Friday, July 10, 2009

PMS

I just got to thinking about PMS. I'm wondering if it's really a myth created by men who aren't willing to accept that sometimes they actually do just behave like assholes.

Wednesday, July 1, 2009

Witches Under the Bed

Last night my daughter had trouble falling asleep. She was afraid of witches. I soothed her and tried to help her over her fears. She's still somewhat pre-logical, at age 6, so I was able to use two contradictory arguments and have them both be fairly convincing. I told her there were no witches. And also, many of them are nice ones.

What finally made the difference was posting a sentry under the bed. We had to find just the right stuffed animal to do the job. She has a bumblebee, who could sting any bad witches. My daughter reminded me that bumblebees can only sting once. But I assured her this was a magic bumblebee who could sting as many times as necessary. So that was OK. And she went to sleep.

Friday, June 12, 2009

Open Source

My early impressions of open source software is that "open source" is synonymous with "buggy." It pains me to say that, because I love the grass roots energy of the open source movement. I like being part of something that feels utopian, or at least populist.

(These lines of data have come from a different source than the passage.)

/-- The checks that come before the alive counter: ferry up, HCRC good, channel enabled, and a type for its channel (R603, R605). -/
def State.fryRecv (s : State) (r : FRx) (typ : Nat) (payload : List Byte) : Bool × State :=
  let s := s.reach r.at_
  if 4 ≤ r.ferry ∨ 64 ≤ r.channel ∨ !s.fryUp r.ferry ∨ 4064 < payload.length then (false, s)
  else if r.code ≠ 0 then (false, s.fryBad r)
  else if !s.bit (.fryChCfg r.ferry r.channel) F.fryChCfg_ENABLE ∨ (r.channel = 63) = (typ = 1) then (false, s)
  else s.frySequenced r typ payload

/-- DATA_FRAME: an accepted frame of a stream channel waits in the receive buffer (R606, R611). -/
def dataFrame (r : FRx) (payload : List Byte) (s : State) : State :=
  match s.fryRecv r 1 payload with
  | (false, s) => s
  | (true, s) =>
    let h := s.fch r.ferry r.channel
    (s.setFch r.ferry r.channel { h with buf := h.buf ++ [⟨r.alive, r.end_, payload⟩] }).fryBuffered r.ferry r.channel

/-- Frames below NEXT are released (R608). -/
def State.fryRelease (s : State) (f c next : Nat) : State :=
  let h := s.fch f c
  s.setFch f c { h with unacked := h.unacked.filter (fun x => decide ((x.1.alive + 65536 - next) % 65536 < 32768)) }

/-- Resend unacknowledged frames of a channel, in alive order, with their ALIVE and CHECK (R608). -/
def State.fryResend (s : State) (f c : Nat) (due : FFrame × Nat → Bool) : State :=
  let h := s.fch f c
  let un : List (FFrame × Nat) := h.unacked.map (fun x => if due x then (x.1, s.frm.now) else x)
  let s := s.setFch f c { h with unacked := un }
  if s.fryUp f then s.each (h.unacked.filter due) (fun s x => s.sendFrame f x.1) else s

/-- An ACK frame of a ferry (R608); with NAK every frame from NEXT is resent. -/
def fryAckIn (r : FRx) (nak : Bool) (s : State) : State :=
  let s := s.reach r.at_
  if 4 ≤ r.ferry ∨ 64 ≤ r.channel ∨ !s.fryUp r.ferry then s
  else if r.code ≠ 0 then s.fryBad r
  else
    let s := s.fryRelease r.ferry r.channel (r.arg % 65536)
    let s := if nak then s.fryResend r.ferry r.channel (fun _ => true) else s
    s.fryPump r.ferry r.channel

/-- CREDIT: the peer reports blocks freed (R610). -/
def fryCreditIn (r : FRx) (s : State) : State :=
  let s := s.reach r.at_
  if 4 ≤ r.ferry ∨ 64 ≤ r.channel ∨ !s.fryUp r.ferry then s
  else if r.code ≠ 0 then s.fryBad r
  else (s.setFch r.ferry r.channel { s.fch r.ferry r.channel with peerFreed := r.arg % 2 ^ 32 }).fryPump r.ferry r.channel

/-- FRAME_RESEND_TIMEOUT: frames unacknowledged 10 µs after they were last sent are resent (R608). -/
def frameResendTimeout (f c at_ : Nat) (s : State) : State :=
  let s := s.reach at_
  if f < 4 ∧ c < 64 then s.fryResend f c (fun x => decide (x.2 + 10000 ≤ s.frm.now)) else s

/-! ### HELLO, resets and lanes (R599, R613–R616) -/

/-- Fiber length of a ferry's shell: shells 32, 34, 35 and 37 (R27, R616). -/
def ferryShell (f : Nat) : Nat := nthD [32, 34, 35, 37] f 32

But I'm also comfortably used to software that works, that has thorough, readable documentation, that follows a set of standards, and that has been thoroughly tested and debugged. So this is a new experience - wasting/spending hours on making software work before actually being able to work with it.

And I'm enough of a geek to be enjoying that new experience. (I don't think I ever claimed to be consistent.)

I'm finding that another synonym for "open source" might be "rude." I've been working with an open source content management system that is unbelievably frustrating to use.  The CMS's site has lots of documentation, much of it good, but it's fragmented, incomplete, often referring to older versions than I'm using, much of it containing broken links.

Yet, despite that, people are very ready to scold one another for what they think are stupid questions posed to the forum - and I quote "People should read the code and docs before posting questions." Sheesh. Would it have killed the cranky person who wrote that to mention which of the literally thousands of files of code and which of the thousands of docs?

I wish the populous involved with this system cared enough about it to try to lower, instead of raise, the barriers to entry for us newbies who've inherited large, hacked systems that we now need to master.